Exercise:
Among the lines below, copy exactly those from the one with "(late : FlitLate s (ringEnd die up)" through the one with "theorem flitKind_next (here", counting both ends.

Collected data
/-- A NAK of the seq expected next sent from a link end: `nak` of `execRingReservedFlit`. -/
def nakFlit (s : State) (d : Nat) (up : Bool) : State :=
  emitFlit (setRing s (ringEnd d up) { ringAt s (ringEnd d up) with nakSent := true }) (ringEnd d up)
    (bareFlit d (ringPeer d up) 5 (ringAt s (ringEnd d up)).rxSeq) noGranules

section
variable {s : State} {die : Nat} {up : Bool} {h : BitVec 32} {gs : List Granule}

theorem flitKind_notHere (away : ¬ FlitReaches s (ringEnd die up) gs) : flitKind s die up h gs = .notHere := by
  exact if_pos (Decidable.of_not_not (mt flitReaches_iff.2 away))

theorem flitKind_discard (here : FlitReaches s (ringEnd die up) gs) (bad : ¬ FlitSound h gs) : flitKind s die up h gs = .discard := by
  rw [flitKind, if_neg (flitReaches_iff.1 here), if_pos (Decidable.of_not_not (mt flitSound_iff.2 bad))]

theorem flitKind_sound (here : FlitReaches s (ringEnd die up) gs) (sound : FlitSound h gs) :
    flitKind s die up h gs =
      if flitType h ∈ [1, 2, 3, 6] ∧ flitSeq h ≠ (ringAt s (ringEnd die up)).rxSeq then .outOfOrder else .of (flitType h) := by
  rw [flitKind, if_neg (flitReaches_iff.1 here), if_neg (flitSound_iff.1 sound)]

theorem flitKind_outOfOrder (here : FlitReaches s (ringEnd die up) gs) (sound : FlitSound h gs)
    (late : FlitLate s (ringEnd die up) h) : flitKind s die up h gs = .outOfOrder := by
  rw [flitKind_sound here sound]
  exact if_pos late

theorem flitKind_next (here : FlitReaches s (ringEnd die up) gs) (sound : FlitSound h gs)
    (next : ¬ FlitLate s (ringEnd die up) h) : flitKind s die up h gs = .of (flitType h) := by
  rw [flitKind_sound here sound]
  exact if_neg next

/-- A flit is taken as its type exactly where it reaches its link end, is sound, and is not late (R16, R17). -/
theorem flitKind_of_iff (type : Nat) : flitKind s die up h gs = .of type ↔
    FlitReaches s (ringEnd die up) gs ∧ FlitSound h gs ∧ ¬ FlitLate s (ringEnd die up) h ∧ flitType h = type := by
  by_cases here : FlitReaches s (ringEnd die up) gs
  · by_cases sound : FlitSound h gs
    · by_cases late : FlitLate s (ringEnd die up) h
      · simp [flitKind_outOfOrder here sound late, late]
      · simp [flitKind_next here sound late, here, sound, late]
    · simp [flitKind_discard here sound, sound]
  · simp [flitKind_notHere here, here]

/-- A row acts on the flits of its type that are taken. -/
theorem onFlit_taken {type : Nat} {d : BitVec 3} {act : State → State} (here : FlitReaches s (ringEnd d.toNat up) gs)
    (sound : FlitSound h gs) (next : ¬ FlitLate s (ringEnd d.toNat up) h) (typed : flitType h = type) :
    onFlit type d up h gs s act = .next (act s) := by
  rw [onFlit, if_pos ((flitKind_of_iff type).2 ⟨here, sound, next, typed⟩)]

/-- A row leaves every other flit alone. -/
theorem onFlit_ignored {type : Nat} {d : BitVec 3} {act : State → State}
    (other : ¬ (FlitReaches s (ringEnd d.toNat up) gs ∧ FlitSound h gs ∧ ¬ FlitLate s (ringEnd d.toNat up) h ∧ flitType h = type)) :
    onFlit type d up h gs s act = .next s := by
  rw [onFlit, if_neg (mt (flitKind_of_iff type).1 other)]

end

/-! ### The rows of the die ring keep it in order -/

/-- A row ends in a state to which the ring is kept. -/
def EndsRingKept (s : State) (o : Host.Outcome State Fault Refusal) : Prop := ∃ t, o = .next t ∧ RingKept s t

theorem onFlit_ringKept {type : Nat} {die : BitVec 3} {up : Bool} {h : BitVec 32} {gs : List Granule} {s : State} {act : State → State}
    (kept : RingKept s (act s)) : EndsRingKept s (onFlit type die up h gs s act) := by
  refine ⟨_, rfl, ?_⟩
  split
  · exact kept
  · exact .refl s

theorem execRingNak_ringKept (die : BitVec 3) (up : Bool) (h : BitVec 32) (gs : List Granule) (s : State) :
    EndsRingKept s (execRingNak die up h gs s) := by
  unfold execRingNak
  refine onFlit_ringKept (RingKept.trans
    (ringAcked_ringKept s die.toNat up (fun q => decide ((q + 4096 - flitSeq h) % 4096 ≥ 2048))) ?_)
  generalize ringAcked s die.toNat up _ = u
  have counted := setRing_ringKept_of_same (s := u) (e := ringEnd die.toNat up)
    (l := { ringAt u (ringEnd die.toNat up) with frontReplays := (ringAt u (ringEnd die.toNat up)).frontReplays + 1 }) rfl
  dsimp only
  split
  · exact .refl _
  · split
    · exact counted
    · exact counted.trans (emitFlits_ringKept _ _ _)

theorem execRingCredit_ringKept (die : BitVec 3) (up : Bool) (h : BitVec 32) (gs : List Granule) (s : State) :
    EndsRingKept s (execRingCredit die up h gs s) := by
  unfold execRingCredit
  refine onFlit_ringKept (.trans (acceptFlit_ringKept s die.toNat up h gs) (setRing_ringKept_of_same ?_))
  rfl

theorem nakFlit_ringKept (s : State) (d : Nat) (up : Bool) : RingKept s (nakFlit s d up) :=
  (setRing_ringKept_of_same (l := { ringAt s (ringEnd d up) with nakSent := true }) rfl).trans (emitFlit_ringKept _ _ _ _)

theorem execRingReservedFlit_ringKept (die : BitVec 3) (up : Bool) (h : BitVec 32) (gs : List Granule) (s : State) :
    EndsRingKept s (execRingReservedFlit die up h gs s) := by
  have nak := nakFlit_ringKept s die.toNat up
  unfold execRingReservedFlit
  dsimp only
  split
  · exact ⟨_, rfl, nak⟩
  · refine ⟨_, rfl, ?_⟩
    split
    · exact .refl s
    · exact nak
  · exact ⟨_, rfl, .refl s⟩

theorem execRingLinkDown_ringKept (die : BitVec 3) (up : Bool) (s : State) : EndsRingKept s (execRingLinkDown die up s) := by
  unfold execRingLinkDown
  dsimp only
  split
  · exact ⟨_, rfl, .refl s⟩
  · refine ⟨_, rfl, ?_⟩
    split
    · exact .refl s
    · exact (report_ringKept s _).trans (takeLinkDown_ringKept _ _ _)

theorem execRingIdle_eq (die : BitVec 3) (up : Bool) (h : BitVec 32) (gs : List Granule) (s : State) :
    execRingIdle die up h gs s = .next s :=
  congrArg Host.Outcome.next (ite_self s)

/-- Every row of the die ring keeps the replay buffers in order, and the queue. -/
theorem exec_ringKept (die : BitVec 3) (up : Bool) (hdr : BitVec 32) (gs : List Granule) (c : Instr) (s : State)
    (row : c ∈ [Instr.ringReq die up hdr gs, .ringData die up hdr gs, .ringWrite die up hdr gs, .ringAck die up hdr gs,
      .ringNak die up hdr gs, .ringCredit die up hdr gs, .ringIdle die up hdr gs, .ringReservedFlit die up hdr gs,
      .ringLinkDown die up]) : EndsRingKept s (exec c s) := by
  have carried (type : Nat) : EndsRingKept s (onFlit type die up hdr gs s (fun s => carryFlit s die.toNat up hdr gs)) :=
    onFlit_ringKept (carryFlit_ringKept s die.toNat up hdr gs)
  simp only [List.mem_cons, List.not_mem_nil, or_false] at row
  rcases row with rfl | rfl | rfl | rfl | rfl | rfl | rfl | rfl | rfl
  · exact carried 1
  · exact carried 2
  · exact carried 3
  · rw [exec_ringAck, execRingAck]
    exact onFlit_ringKept (ringAcked_ringKept s die.toNat up _)
  · exact execRingNak_ringKept die up hdr gs s
  · exact execRingCredit_ringKept die up hdr gs s
  · exact ⟨s, execRingIdle_eq die up hdr gs s, .refl s⟩
  · exact execRingReservedFlit_ringKept die up hdr gs s
  · exact execRingLinkDown_ringKept die up s

/-- Settles O57: each row is made of operations that keep the ring, and sealing gives a kept flit its seq and its hcrc. -/
theorem ringReplayStaysInOrder : Obligations.RingReplayStaysInOrder := by
  intro die up hdr gs c rest s t row front ordered stepped
  simp only [step, front] at stepped
  obtain ⟨u, ended, kept⟩ := exec_ringKept die up hdr gs c { s with pending := rest } row
  obtain rfl : u = t := Host.Outcome.next.inj (ended.symm.trans stepped)
  exact ⟨kept.ordered ordered, kept.pending⟩

/-! ### What the rows of the die ring do -/

/-- Granules that are clean or poison leave no record of the decoder. -/
theorem acceptFlit_unrecorded {gs : List Granule} (s : State) (die : Nat) (up : Bool) (h : BitVec 32)
    (plain : gs.all (fun g => decodeOutcome g == .clean || decodeOutcome g == .poison) = true) :
    acceptFlit s die up h gs =
      emitFlit (setRing s (ringEnd die up)
        { ringAt s (ringEnd die up) with rxSeq := ((ringAt s (ringEnd die up)).rxSeq + 1) % 4096, nakSent := false })
        (ringEnd die up) (bareFlit die (ringPeer die up) 4 (flitSeq h)) noGranules := by
  have unrecorded : (gs.map decodeOutcome).filter (fun o => o ≠ .clean && o ≠ .poison) = [] := by
    simp only [List.all_eq_true, Bool.or_eq_true, beq_iff_eq] at plain
    simp only [List.filter_eq_nil_iff, List.mem_map, forall_exists_index, and_imp, forall_apply_eq_imp_iff₂]
    intro g hg
    rcases plain g hg with h | h <;> simp [h]
  simp only [acceptFlit, unrecorded, List.foldl_nil]

/-- Nothing leaves a replay buffer whose oldest flit is not covered. -/
theorem ringAcked_uncovered {s : State} {die : Nat} {up : Bool} {covers : Nat → Bool} {f : BitVec 32 × List Granule}
    {r : List (BitVec 32 × List Granule)} (kept : (ringAt s (ringEnd die up)).replayBuf = f :: r)
    (uncovered : covers (flitSeq f.1) = false) : ringAcked s die up covers = s := by
  simp [ringAcked, kept, uncovered]

/-- A NAK of the oldest kept flit has every kept flit sent again, unless it has failed eight replays (R17). -/
theorem execRingNak_oldest {die : BitVec 3} {up : Bool} {h : BitVec 32} {gs : List Granule} {s : State} {f : BitVec 32 × List Granule}
    {r : List (BitVec 32 × List Granule)} (here : FlitReaches s (ringEnd die.toNat up) gs) (sound : FlitSound h gs)
    (typed : flitType h = 5) (kept : (ringAt s (ringEnd die.toNat up)).replayBuf = f :: r) (oldest : flitSeq h = flitSeq f.1) :
    execRingNak die up h gs s =
      let e := ringEnd die.toNat up
      let l := ringAt s e
      let u := setRing s e { l with frontReplays := l.frontReplays + 1 }
      .next (if l.frontReplays ≥ 8 then u else l.replayBuf.foldl (fun s f => emitFlit s e f.1 f.2) u) := by
  rw [execRingNak, onFlit_taken here sound (not_flitLate (by simp [typed])) typed]
  simp only [ringAcked_uncovered kept (covers := fun q => decide ((q + 4096 - flitSeq h) % 4096 ≥ 2048)) (by simp [oldest])]
  rw [if_neg (by simp [kept, oldest])]

/-- A REQ, DATA or WRITE flit that reaches its link end, is sound and is the next in order is delivered at its die or sent on. -/
theorem onFlit_carry {type : Nat} (sequenced : type ∈ [1, 2, 3]) (die : BitVec 3) (up : Bool) (h : BitVec 32) (gs : List Granule)
    (s : State) :
    let d := die.toNat
    let l := ringAt s (ringEnd d up)
    let t := acceptFlit s d up h gs
    let good := FlitReaches s (ringEnd d up) gs ∧ headerCrc h = h.toNat % 256 ∧ gs.any granuleBroken = false
    (good → flitType h = type → flitSeq h = l.rxSeq → onFlit type die up h gs s (fun s => carryFlit s d up h gs) = .next (
      if flitDst h = d then { t with ring := { t.ring with inbox := t.ring.inbox ++ [(d, h, cleanGranules gs)] } }
      else routeFlit t d h (cleanGranules gs))) ∧
    ((¬ good ∨ flitType h ≠ type ∨ flitSeq h ≠ l.rxSeq) →
      onFlit type die up h gs s (fun s => carryFlit s d up h gs) = .next s) := by
  intro d l t good
  obtain ⟨small, numbered⟩ : type < 7 ∧ type ∈ [1, 2, 3, 6] := by
    simp only [List.mem_cons, List.not_mem_nil, or_false] at sequenced ⊢
    omega
  refine ⟨fun ⟨here, crc, whole⟩ typed next =>
    onFlit_taken here ⟨crc, typed ▸ small, whole⟩ (fun late => late.2 next) typed, fun other => onFlit_ignored ?_⟩
  rintro ⟨here, ⟨crc, -, whole⟩, next, rfl⟩
  rcases other with bad | bad | bad
  · exact bad ⟨here, crc, whole⟩
  · exact bad rfl
  · exact next ⟨numbered, bad⟩

/-- A flit that is not taken for its hcrc, its type or a granule is answered by a NAK of the expected seq (R17). -/
theorem execRingReservedFlit_unsound {die : BitVec 3} {up : Bool} {h : BitVec 32} {gs : List Granule} {s : State}
    (here : FlitReaches s (ringEnd die.toNat up) gs) (bad : ¬ FlitSound h gs) :
    execRingReservedFlit die up h gs s = .next (nakFlit s die.toNat up) := by
  simp only [execRingReservedFlit, flitKind_discard here bad, nakFlit]

/-- A flit out of order is answered by a NAK, once for a run of them (R17). -/
theorem execRingReservedFlit_late {die : BitVec 3} {up : Bool} {h : BitVec 32} {gs : List Granule} {s : State}
    (here : FlitReaches s (ringEnd die.toNat up) gs) (sound : FlitSound h gs) (late : FlitLate s (ringEnd die.toNat up) h) :
    execRingReservedFlit die up h gs s =
      .next (if (ringAt s (ringEnd die.toNat up)).nakSent then s else nakFlit s die.toNat up) := by
  simp only [execRingReservedFlit, flitKind_outOfOrder here sound late, nakFlit]

/-- No row of a received flit acts where the flit does not reach its link end. -/
theorem exec_flit_notHere {die : BitVec 3} {up : Bool} {h : BitVec 32} {gs : List Granule} {s : State}
    (away : ¬ FlitReaches s (ringEnd die.toNat up) gs) (i : Instr)
    (row : i ∈ [Instr.ringAck die up h gs, .ringNak die up h gs, .ringCredit die up h gs, .ringReservedFlit die up h gs]) :
    exec i s = .next s := by
  simp only [List.mem_cons, List.not_mem_nil, or_false] at row
  rcases row with rfl | rfl | rfl | rfl
  · rw [exec_ringAck, execRingAck, onFlit_ignored (fun taken => away taken.1)]
  · rw [exec_ringNak, execRingNak, onFlit_ignored (fun taken => away taken.1)]
  · rw [exec_ringCredit, execRingCredit, onFlit_ignored (fun taken => away taken.1)]
  · simp only [exec_ringReservedFlit, execRingReservedFlit, flitKind_notHere away]

/-- A link end that keeps a flit goes out of service where that flit has failed eight replays, unless it has gone before (R17). -/
theorem execRingLinkDown_kept {die : BitVec 3} {up : Bool} {s : State} {f : BitVec 32 × List Granule}
    {r : List (BitVec 32 × List Granule)} (kept : (ringAt s (ringEnd die.toNat up)).replayBuf = f :: r) :
    execRingLinkDown die up s = .next (
      if (ringAt s (ringEnd die.toNat up)).frontReplays ≤ 8 ∨ (ringAt s (ringEnd die.toNat up)).down then s
      else takeLinkDown (report s { cause := 0x06, source := ringSource die.toNat up, info0 := flitSeq f.1 }) die.toNat up) := by
  simp only [execRingLinkDown, kept]

theorem execRingLinkDown_idle {die : BitVec 3} {up : Bool} {s : State}
    (idle : (ringAt s (ringEnd die.toNat up)).replayBuf = [] ∨ (ringAt s (ringEnd die.toNat up)).frontReplays ≤ 8 ∨
      (ringAt s (ringEnd die.toNat up)).down = true) : execRingLinkDown die up s = .next s := by
  rcases hb : (ringAt s (ringEnd die.toNat up)).replayBuf with _ | ⟨f, r⟩
  · simp only [execRingLinkDown, hb]
  · rw [execRingLinkDown_kept hb, if_pos (idle.resolve_left (by simp [hb]))]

Answer below:
    (late : FlitLate s (ringEnd die up) h) : flitKind s die up h gs = .outOfOrder := by
  rw [flitKind_sound here sound]
  exact if_pos late

theorem flitKind_next (here : FlitReaches s (ringEnd die up) gs) (sound : FlitSound h gs)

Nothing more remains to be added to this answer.